Quieter, and therefore harder to find, is the "it's possible to remain married...and happy" group. Though I have a faith, I'm uncomfortable with the "God's plan" approach to marriage/infidelity. What I really wanted is what you're reading here: A site that would share a betrayed wife's truth. That there's a whole lot of uncertainty, at least at first. That the fear can be debilitating at times. That the pain can feel excruciating. That it's normal to feel lost and confused and filled with doubt.
What I wanted to hear is what I'm saying to you now: Infidelity raises questions to which there aren't (usually) easy answers. I offer up the parenthesis because sometimes the answer is easy. Sometimes the abuse is clear. Sometimes his dismissal of your pain is clear. So that even while it might hurt like a motherf@#&er to go, it's still the obvious choice.
But for the rest of us – the vast silent majority who aren't married to a clinical narcissist or an abuser – the path forward is less clear. In a lot of cases, there isn't a path at all, until we create one.
So what I want to say now, and what I wish I had heard loud and clear 12 years ago is this: There is only one person who knows what's right for you right now. And that person is you.
Not what you wanted to hear, is it? So much more appealing to imagine that there's someone out there with the experience and the wisdom and insight to prescribe the path forward. Take two steps and call me in the morning. Yeah, I wanted that too. We all do.
But here's the thing. I don't know your husband. I don't know your children. I don't have a crystal ball that can conjure up your future. I don't know your heart.
I did know my own.
And I knew that, even as I pointed to excuses – I couldn't leave because it would be too disruptive to my children, I couldn't leave because I could barely get dinner on the table, I couldn't leave because I had work commitments that didn't allow at that time for chaos – the truth is, I didn't want to leave. Not then. Maybe later. But not then.
And so what I wanted was someone to tell me that was the right response.
I didn't want to hear it was what God wanted for me. I didn't want to hear that my husband would undoubtedly cheat again ("once a cheater..."). What I wanted was permission to stay. To listen to my heart.

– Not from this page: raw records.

-- ==== Sys2Proof/Machine/State.lean ====
section
/-! DEFINITION. The state of the block: plain data, every piece the spec gives the machine (INVENTORY.md lists each
with its rule and reset value), the queue of waiting commands, the stop reasons, and the state after reset. -/

namespace Sys2Proof.Machine

/-- Stop reasons of a step. The spec's own faults (R342) are records and actions, effects on `State`; no command of this
block stops the machine, so this type names only the case that the model reaches for a command it cannot place. -/
inductive Fault where
  /-- Raised by no meaning: kept as the one closed reason a stop could carry. Safe: it would only lose behaviours. -/
  | unreachable
  deriving DecidableEq, Repr

/-- Refusals. -/
inductive Refusal where
  /-- Raised by `exec` for a command that has no meaning yet. Safe: the machine stops where the hardware goes on. -/
  | notModelled (mnemonic : String)
  deriving DecidableEq, Repr

/-! ### Register pages (R417) -/

/-- The writable part of the common header of one register page (Table 18.2), at its reset value. -/
structure PageHdr where
  quiesce : Bool := false
  inReset : Bool := false
  intRaw : W32 := 0
  intEn : W32 := 0
  /-- an INT event was sent and INT_STAT has not been zero since (R423) -/
  intSent : Bool := false
  errCnt : W16 := 0
  errFirst : W16 := 0
  errBib : W32 := 0
  /-- HI as latched by the last read of a LO register (R16) -/
  hiLatch : W32 := 0
  deriving DecidableEq, Repr

/-! ### Clocks (chapter 09) and power states (chapter 15) -/

/-- Power state of a compute region (Table 15.3). -/
inductive RegPower where
  | gated | fill | run
  deriving DecidableEq, Repr

/-- A pace region (R213) with its generator, detector and page. -/
structure Region where
  droopThr : Nat := 8
  stretchCnt : W32 := 0
  runLimitCnt : W32 := 0
  slipCnt : W32 := 0
  /-- D, accumulated delay in phase steps (R228) -/
  delay : Nat := 0
  snap : Nat := 0
  /-- consecutive stretched periods up to the last cycle that has ended (R220) -/
  run : Nat := 0
  /-- delay added at the ends of the last cycles: cycle and phase steps -/
  late : List (Nat × Nat) := []
  /-- cycles, this one or later, whose period the region is asked to stretch (R219, R221) -/
  asked : List Nat := []
  path : Bool := false
  idleOp : Option Nat := none
  idleLocked : Bool := false
  locked : Bool := false
  failed : Bool := false
  power : RegPower := .gated
  deriving DecidableEq, Repr

/-- The always-on sequencer's place in the starting gun (R231). -/
inductive Gun where
  | inReset | lockWait | relock | armed | fired
  deriving DecidableEq, Repr

/-- What a staggered start prepares (R370, R371). -/
inductive Purpose where
  | start | frame
  deriving DecidableEq, Repr

/-- A staggered start under way: regions still to ungate, in ascending index order (R371). -/
structure Stagger where
  part : Nat := 0
  left : List Nat := []
  purpose : Purpose := .start
  lastAt : Nat := 0
  /-- the lap that begins at the mark it prepares, as foreseen when it began; none for firmware's own (R371) -/
  lap : Option Nat := none
  deriving DecidableEq, Repr

/-- A relay (R223): the flits written into it, each with its sender cycle, and SLIPPED. Slot s holds the entry of the latest
sender cycle w with w mod 16 = s, VALID when that cycle is listed. -/
structure Relay where
  entries : List (Nat × BitVec 1024) := []
  slipped : Bool := false
  deriving DecidableEq, Repr

/-- Clock control page, regions and relays. -/
structure Clock where
  opCur : Nat := 4
  opNext : Nat := 4
  opPend : Bool := false
  opLap : Nat := 0
  opLapLo : W32 := 0
  opFailCnt : W32 := 0
  opChangedAt : Nat := 0
  cycStamp : Bool := false
  lap : Nat := 0
  lapCyc : Nat := 0
  /-- the model's own count of TKCLK ticks (625 ps) since the always-on rail rose (DESIGN CHOICE, log entry 1) -/
  now : Nat := 0
  /-- remainder of pace periods against TKCLK, in quarters of a reference cycle (DESIGN CHOICE, log entry 1) -/
  phase : Nat := 0
  gun : Gun := .lockWait
  regions : Map Region := []
  /-- the relays, by identity (R226) -/
  relays : Map Relay := []
  /-- cycles of Q that the governor has asked for (R375) -/
  govAsked : List Nat := []
  /-- split of the last lap mark (R230) -/
  markSplit : W64 := 0
  /-- user mask of each relay: the partitions and PCIDs with a planned crossing (R225, R346) -/
  users : Map (List (Nat × W16)) := []
  staggers : List Stagger := []
  deriving DecidableEq, Repr

/-- An exchange with the time parent in flight (R239). -/
structure Exchange where
  xid : W32 := 0
  port : Nat := 0
  t1 : W64 := 0
  sentNow : Nat := 0
  replayed : Bool := false
  /-- it has gone unanswered for more than 2 × TX_PERIOD, and has been reckoned as missing (R240) -/
  missed : Bool := false
  deriving DecidableEq, Repr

It was hard to find. And when I did find it, mostly in my therapist's office where she kept redirecting my answer-seeking to my own heart, it was hard to hear over the noise of the "he's a narcissist" mob.
And so, when I created Betrayed Wives Club in order to find others like me who'd chosen to stay and rebuild a marriage, I was adamant that I couldn't know what was right for you. I couldn't possibly predict whether your husband would cheat again, whether he would learn and grow from this or whether he would break your heart, whether he was worthy of the second chance you wanted to give him or whether he was not. But I did know this: You know.

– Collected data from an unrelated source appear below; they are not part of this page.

-- ==== Sys2Proof/Machine/Float.lean ====
section
/-! DEFINITION. Number formats and their arithmetic (R29 to R39, R50 to R52, R81, R82): values, decoding, rounding once,
FP32 arithmetic, conversions, microscaling blocks and the special functions. -/

namespace Sys2Proof.Machine

/-! ### Values and decoding (R30, R34, R37) -/

/-- A decoded value: NaN, an infinity with its sign, or (-1)^neg × m × 2^e. -/
inductive FV where
  | nan
  | inf (neg : Bool)
  | fin (neg : Bool) (m : Nat) (e : Int)
  deriving DecidableEq, Repr

/-- A floating-point format (Table 2.2): exponent and mantissa bits, bias, the code of the largest finite magnitude, the
code of infinity where it has one, and the codes from `nanFrom` on that are NaN. -/
structure FFmt where
  eb : Nat
  mb : Nat
  bias : Nat
  maxFin : Nat
  infCode : Option Nat
  nanFrom : Nat
  deriving DecidableEq, Repr

def fmtFp32 : FFmt := { eb := 8, mb := 23, bias := 127, maxFin := 0x7F7FFFFF, infCode := some 0x7F800000, nanFrom := 0x7F800001 }
def fmtBf16 : FFmt := { eb := 8, mb := 7, bias := 127, maxFin := 0x7F7F, infCode := some 0x7F80, nanFrom := 0x7F81 }
def fmtE4m3 : FFmt := { eb := 4, mb := 3, bias := 7, maxFin := 0x7E, infCode := none, nanFrom := 0x7F }
def fmtE5m2 : FFmt := { eb := 5, mb := 2, bias := 15, maxFin := 0x7B, infCode := some 0x7C, nanFrom := 0x7D }
def fmtE2m3 : FFmt := { eb := 2, mb := 3, bias := 1, maxFin := 0x1F, infCode := none, nanFrom := 0x20 }
def fmtE3m2 : FFmt := { eb := 3, mb := 2, bias := 3, maxFin := 0x1F, infCode := none, nanFrom := 0x20 }
def fmtE2m1 : FFmt := { eb := 2, mb := 1, bias := 1, maxFin := 0x7, infCode := none, nanFrom := 0x8 }

/-- Exponent of the smallest subnormal. -/
def FFmt.q0 (f : FFmt) : Int := 1 - f.bias - f.mb
/-- Weight of the sign bit. -/
def FFmt.signBit (f : FFmt) : Nat := 2 ^ (f.eb + f.mb)

/-- Decode a code of a floating-point format (R30). -/
def FFmt.decode (f : FFmt) (c : Nat) : FV :=
  let neg := decide (f.signBit ≤ c % (2 * f.signBit))
  let a := c % f.signBit
  if f.infCode = some a then .inf neg
  else if f.nanFrom ≤ a then .nan
  else
    let ex := a / 2 ^ f.mb
    let m := a % 2 ^ f.mb
    if ex = 0 then .fin neg m f.q0 else .fin neg (2 ^ f.mb + m) (f.q0 + ex - 1)

/-- FP32 bits as a value. -/
def fp32 (x : W32) : FV := fmtFp32.decode x.toNat

/-- Number of bits of a number. -/
def bitLen (n : Nat) : Nat := if n = 0 then 0 else Nat.log2 n + 1

/-! ### Rounding (R30, R38) -/

/-- Round m × 2^e with `mb` mantissa bits and smallest exponent `q0`, to nearest even or toward zero, as the code of the
magnitude without an upper limit. -/
def roundMag (mb : Nat) (q0 : Int) (rz : Bool) (m : Nat) (e : Int) : Nat :=
  let top : Int := e + bitLen m - 1
  let q := max (top - mb) q0
  let k :=
    if q ≤ e then m * 2 ^ (e - q).toNat
    else
      let r := (q - e).toNat
      let k := m / 2 ^ r
      let rem := m % 2 ^ r
      let half := 2 ^ (r - 1)
      if rz then k else if rem > half ∨ (rem = half ∧ k % 2 = 1) then k + 1 else k
  (q - q0).toNat * 2 ^ mb + k

/-- Round to FP32 by RNE: overflow gives infinity. -/
def toFp32 (v : FV) : W32 :=
  match v with
  | .nan => 0x7FC00000
  | .inf neg => BitVec.ofNat 32 (0x7F800000 + b2n neg * 2 ^ 31)
  | .fin neg m e =>
    let a := if m = 0 then 0 else roundMag 23 (-149) false m e
    BitVec.ofNat 32 (min a 0x7F800000 + b2n neg * 2 ^ 31)

/-! ### FP32 arithmetic (R51) -/

/-- A finite value as a signed count of 2^e0. -/
def scaled (neg : Bool) (m : Nat) (e e0 : Int) : Int :=
  let n : Int := (m * 2 ^ (e - e0).toNat : Nat)
  if neg then -n else n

A couple of weeks past D-Day, having confessed to a woman who, at that point was a casual friend but who worked in my husband's office and therefore knew the OW, she gave me a bracelet with these words by Goethe stamped on it:
Just trust yourself. Then you will know how to live.

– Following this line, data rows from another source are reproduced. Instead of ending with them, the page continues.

-- ==== Sys2Proof/Machine/Send.lean ====
section
/-! DEFINITION. Sending a unit: identities and routes (R295 to R297), streams at the source (R300 to R302), egress
queues and congestion marks (R312), completion counters (R303), QXFER lists (R311), units without a route, and the answers to a
unit (R297, R303). -/

namespace Sys2Proof.Machine

/-- A port that carries transport traffic: ACTIVE alone (R283). -/
def Port.active (p : Port) : Bool := p.link.state == .active

/-- A host-mode port: H0 or H1 with a peer that declared the role (R320). -/
def Device.hostMode (d : Device) (i : Nat) : Bool := (i == 24 || i == 25) && (d.port i).peerHost

/-- The unit is for this device: its MY_ID, or 0xFFFF from a host-mode peer. Way 31 is the device's own loop. -/
def Device.forUs (i : Nat) (u : XUnit) (d : Device) : Bool :=
  i == 31 || (u.dstId == d.tr.myId && d.tr.myId != 0xFFFF) || (d.hostMode i && u.dstId == 0xFFFF)

/-- Where the route table sends a destination identity (R297): no entry; a port; or the port it waits at. -/
inductive RouteTo where
  | none
  | out (port : Nat)
  | wait (port : Nat)
  deriving DecidableEq, Repr

/-- Look a destination up (R296, R297, Table 12.1). -/
def Device.routeOf (d : Device) (dst : W16) : RouteTo :=
  let e := (Map.get 0 d.tr.routes dst.toNat).toNat
  if !e.testBit 15 then .none
  else
    let pri := bits e 0 5
    let alt := bits e 5 5
    if (d.port pri).active then .out pri
    else if e.testBit 14 && (d.port alt).active then .out alt
    else .wait pri

/-- Bytes in a queue. -/
def queueBytes (q : List XUnit) : Nat := q.foldl (fun n u => n + u.size) 0

/-- Room of a class's egress queue (R312). -/
def queueCap (cls : Nat) : Nat := if cls = 0 then 786432 else 262144

/-- Units of this class queued at a port. -/
def Port.queue (p : Port) (cls : Nat) : List XUnit := if cls = 0 then p.egReq else p.egRsp

/-- Marking threshold of a class in bytes (R312). -/
def Port.markThr (p : Port) (cls : Nat) : Nat := 4096 * (if cls = 0 then p.markReq else p.markRsp)

/-- Units of a class that wait at a port, the resent ones first (R312, R315). -/
def Port.waiting (p : Port) (cls : Nat) : List XUnit := p.resent.filter (fun u => u.cls == cls) ++ p.queue cls

/-- A unit as it enters an egress queue: with CE when the queue stands above its threshold (R312, R313). -/
def Port.mark (u : XUnit) (p : Port) : XUnit :=
  if u.stream && decide (p.markThr u.cls < queueBytes (p.waiting u.cls)) then { u with ce := true } else u

/-- Put a unit into the egress queue of a port. -/
def Port.enqueue (u : XUnit) (p : Port) : Port :=
  let u := p.mark u
  if u.planned then { p with planned := p.planned ++ [u] }
  else if u.cls = 0 then { p with egReq := p.egReq ++ [u] }
  else { p with egRsp := p.egRsp ++ [u] }

/-- A unit fits into the egress queue of a port (R312). -/
def Port.fits (u : XUnit) (p : Port) : Bool := queueBytes (p.waiting u.cls) + u.size ≤ queueCap u.cls

/-- Take a unit out of a port's queues for sending. -/
def Port.remove (u : XUnit) (p : Port) : Port :=
  if u.planned then { p with planned := p.planned.erase u }
  else if p.resent.contains u then { p with resent := p.resent.erase u }
  else if u.cls = 0 then { p with egReq := p.egReq.erase u } else { p with egRsp := p.egRsp.erase u }

/-- Queue a unit at a port; a full queue holds it back (R312). -/
def Device.queueAt (i : Nat) (u : XUnit) (d : Device) : Device :=
  if (d.port i).fits u then d.updPort i (·.enqueue u) else d.updTr fun t => { t with waiting := t.waiting ++ [(i, u)] }

/-! ### Completion counters (R303, Table 12.5) -/

/-- COUNT + 1. -/
def Cc.bump (c : Cc) : Cc := { c with count := c.count + 1 }

/-- The source's counter for a status (Table 12.5). -/
def Cc.settle (status : Nat) (c : Cc) : Cc :=
  { count := c.count + 1, abn := if status = 1 then satInc c.abn else c.abn,
    err := if status = 0 ∨ status = 1 then c.err else satInc c.err }

/-- A serving partition (R198): its accepted image has SERVING set. -/
def Device.servingPart (d : Device) (k : Nat) : Bool :=
  match (d.part k).image with
  | some im => im.serving
  | none => false

/-- Change one completion counter of a partition; what it held at the start of the cycle is kept for the comparators (R103). -/
def Device.putCc (k n : Nat) (f : Cc → Cc) (d : Device) : Device :=
  d.updPart k fun p => { p with cc := Map.upd {} p.cc n f, ccOld := rememberOld d.cyc n (Map.get {} p.cc n) p.ccOld }

/-- A unit or a list changes a completion counter (R303): counter 63 of a serving partition is the starter's alone (R198). -/
def Device.updCc (k n : Nat) (f : Cc → Cc) (d : Device) : Device :=
  if n = 63 ∧ d.servingPart k then d else d.putCc k n f

/-- A completion counter of a partition. -/
def Device.ccOf (d : Device) (k n : Nat) : Cc := Map.get {} (d.part k).cc n

/-! ### QXFER lists (R311) -/

/-- A unit as a QXFER list knows it, without what sending adds. -/
def XUnit.bare (u : XUnit) : XUnit := { u with seq := 0, ce := false, resend := false, stamp := 0, srcId := 0 }

/-- Take one unit out of the first list that holds it. -/
def takeListed (u : XUnit) : List Qlist → List Qlist
  | [] => []
  | q :: t => if q.units.contains u then { q with units := q.units.erase u } :: t else q :: takeListed u t

/-- A unit of a partition has been handed to a link layer or discarded: a list whose units are all gone adds 1 to LCC. -/
def Device.unitGone (u : XUnit) (d : Device) : Device :=
  if u.srcId ≠ d.tr.myId then d
  else
    let k := u.srcPart
    let qs := takeListed (XUnit.bare u) (d.part k).qlists
    let done := qs.filter fun q => q.units.isEmpty
    let d := if qs = (d.part k).qlists then d else d.updPart k fun p => { p with qlists := qs.filter fun q => !q.units.isEmpty }
    done.foldl (fun d q => d.updCc k q.lcc Cc.bump) d

/-! ### Source streams (R300, R302) -/

/-- The first index a table has free. -/
def freeIndex {α : Type} : Nat → List (Nat × α) → Nat
  | n, [] => n
  | n, (k, _) :: t => if k = n then freeIndex (n + 1) t else n

/-- Index of the source entry of a stream. -/
def Transport.srcIdx (t : Transport) (u : XUnit) : Option Nat :=
  (t.src.find? fun e => match e.2 with
    | some s => s.dstId == u.dstId && s.dstPart == u.dstPart && s.cls == u.cls
    | none => false).map (·.1)

/-- Number a unit in its stream, allocating the source entry (R300); none when the table of 16,384 is full. -/
def Device.number (d : Device) (u : XUnit) : Option (XUnit × Device) :=
  match d.tr.srcIdx u with
  | some i =>
    match Map.get none d.tr.src i with
    | some s => some ({ u with seq := s.next }, d.updTr fun t =>
        { t with src := Map.set none t.src i (some { s with next := s.next + 1, lastUse := d.clk.now }) })
    | none => none
  | none =>
    if d.tr.src.length < 16384 then
      let i := freeIndex 0 d.tr.src
      some ({ u with seq := 0 }, d.updTr fun t => { t with src := Map.set none t.src i (some
        { dstId := u.dstId, dstPart := u.dstPart, cls := u.cls, next := 1, rate := (t.rMax : Rat),
          bucketAt := d.clk.now, quietFrom := d.clk.now, lastUse := d.clk.now }) })
    else none

/-- Count a unit without a route (R297). -/
def Device.noRoute (d : Device) : Device := d.updTr fun t => { t with noRoute := satInc t.noRoute }

/-- A unit of this device for which there is no route is discarded (R297): a PUT with ACKREQ and a GET give its partition NO_ROUTE. -/
def Device.unrouted (u : XUnit) (d : Device) : Device :=
  let d := d.noRoute.unitGone u
  if u.srcId = d.tr.myId ∧ (u.kind = .get ∨ u.kind = .put ∧ u.ackReq) then d.updCc u.srcPart u.ackCc (Cc.settle 5) else d

/-- Count a unit that a shadow's transport suppresses (R334). -/
def Device.suppress (k : Nat) (d : Device) : Device := d.updShadow k fun s => { s with suppress := satInc s.suppress }

/-- The unit may leave this device under its MY_ID (R295): an unassigned device originates only traffic to a host-mode
peer. -/
def Device.mayOriginate (d : Device) (i : Nat) : Bool := d.tr.myId != 0xFFFF || d.hostMode i

/-- Number a unit and queue it at port `i`; a full stream table holds it back (R302). -/
def Device.originateAt (via : Option Nat) (u : XUnit) (i : Nat) (d : Device) : Device :=
  if d.mayOriginate i then
    match d.number u with
    | some (u', d') => d'.queueAt i u'
    | none => d.updTr fun t => { t with streamWait := satInc t.streamWait, unnumbered := t.unnumbered ++ [(via, u)] }
  else d.unitGone u

/-- Originate a unit that has its source and STAMP (R295, R297, R300, R301): `via` is the host-mode port a response goes back to when the
route table names none (DEDUCED, log entry 13). A unit for this device itself waits for its local delivery. -/
def Device.originateStamped (via : Option Nat) (u : XUnit) (d : Device) : Device :=
  if u.dstId = d.tr.myId ∧ d.tr.myId ≠ 0xFFFF ∧ via.isNone then
    match d.number u with
    | some (u', d') => d'.updTr fun t => { t with loop := t.loop ++ [u'] }
    | none => d.updTr fun t => { t with streamWait := satInc t.streamWait, unnumbered := t.unnumbered ++ [(via, u)] }
  else match d.routeOf u.dstId, via with
    | .out i, _ => d.originateAt via u i
    | .wait i, _ => d.originateAt via u i
    | .none, some h => d.originateAt via u h
    | .none, none => d.unrouted u

/-- Originate a stream unit now (R300, R301). -/
def Device.originate (via : Option Nat) (u : XUnit) (d : Device) : Device :=
  d.originateStamped via { u with srcId := d.tr.myId, stamp := d.stampNow }

/-- Where a response to a unit that came in on way `i` may return without a route. -/
def Device.viaOf (d : Device) (i : Nat) : Option Nat := if d.hostMode i then some i else none

/-- Answer a unit with a cell or a GETRSP (R303, R318): from its destination partition to its source partition. -/
def Device.answer (i : Nat) (u : XUnit) (r : XUnit) (d : Device) : Device :=
  d.originate (d.viaOf i)
    { r with dstId := u.srcId, dstPart := u.srcPart, srcPart := u.dstPart, dstEpoch := u.srcEpoch, srcEpoch := (d.part u.dstPart).epoch }

/-- The status of a put or get to its source (R303): an ACK when it asks for one, a GETRSP for a get. -/
def Device.reply (i status : Nat) (echo : Bool) (data : List Byte) (u : XUnit) (d : Device) : Device :=
  match u.kind with
  | .get => d.answer i u { kind := .getrsp, addr := u.raddr, len := u.len, dstCc := u.ackCc, status := status, payload := data }
  | .put => if u.ackReq then d.answer i u { kind := .cell, body := .ack u.seq status echo u.ackCc } else d
  | _ => d

/-- A unit that waits at a port has lost its route and is discarded (R297): the source of a unit in transit is told. -/
def Device.dropUnrouted (u : XUnit) (d : Device) : Device :=
  if u.srcId = d.tr.myId then d.unrouted u else d.noRoute.reply 31 5 false [] u

/-- Send a LOCAL unit on a port (R295, R298): in no stream, never forwarded. -/
def Device.sendLocal (i : Nat) (u : XUnit) (d : Device) : Device :=
  d.updPort i fun p => p.enqueue { u with loc := true, dstId := 0xFFFF, srcId := d.tr.myId, seq := 0, dstEpoch := 0,
                                            stamp := d.stampNow }

/-- Send one PUT of at most 4 KiB on behalf of partition `k` (R311). -/
def Device.sendPut (k : Nat) (dst : W64) (part : Nat) (epoch : W16) (cc : Nat) (data : List Byte) (d : Device) : Device :=
  d.originate none { kind := .put, dstPart := part, srcPart := k, dstId := BitVec.ofNat 16 (dst.toNat / 2 ^ 48),
                     dstEpoch := epoch, addr := dst.toNat % 2 ^ 48, srcEpoch := (d.part k).epoch, len := data.length,
                     dstCc := cc, payload := data }

/-- Send a cell to a partition of a device (R311). -/
def Device.sendCell (k : Nat) (dev : W16) (part : Nat) (epoch : W16) (c : Cell) (d : Device) : Device :=
  d.originate none { kind := .cell, dstPart := part, srcPart := k, dstId := dev, dstEpoch := epoch,
                     srcEpoch := (d.part k).epoch, body := c }

end Sys2Proof.Machine
end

I wear that bracelet daily. For twelve years I have lived by that philosophy.
And I promise you, it works.
Just trust yourself.
You know what you want. And while we can sometimes urge you to open your eyes to things you might rather not see, or remind you of things you've forgotten, you are the one who best knows your heart. If you and your heart aren't so familiar with each other, consider this an invitation to refamiliarize yourself.
And beware those who promise you easy answers. Beware of anyone who tells you there is one – and only one – response to infidelity. Beware of those who elicit your worst impulses. Who mistake anger for power. Who confuse certainty with growth.
Just trust yourself. Then you will know how to live.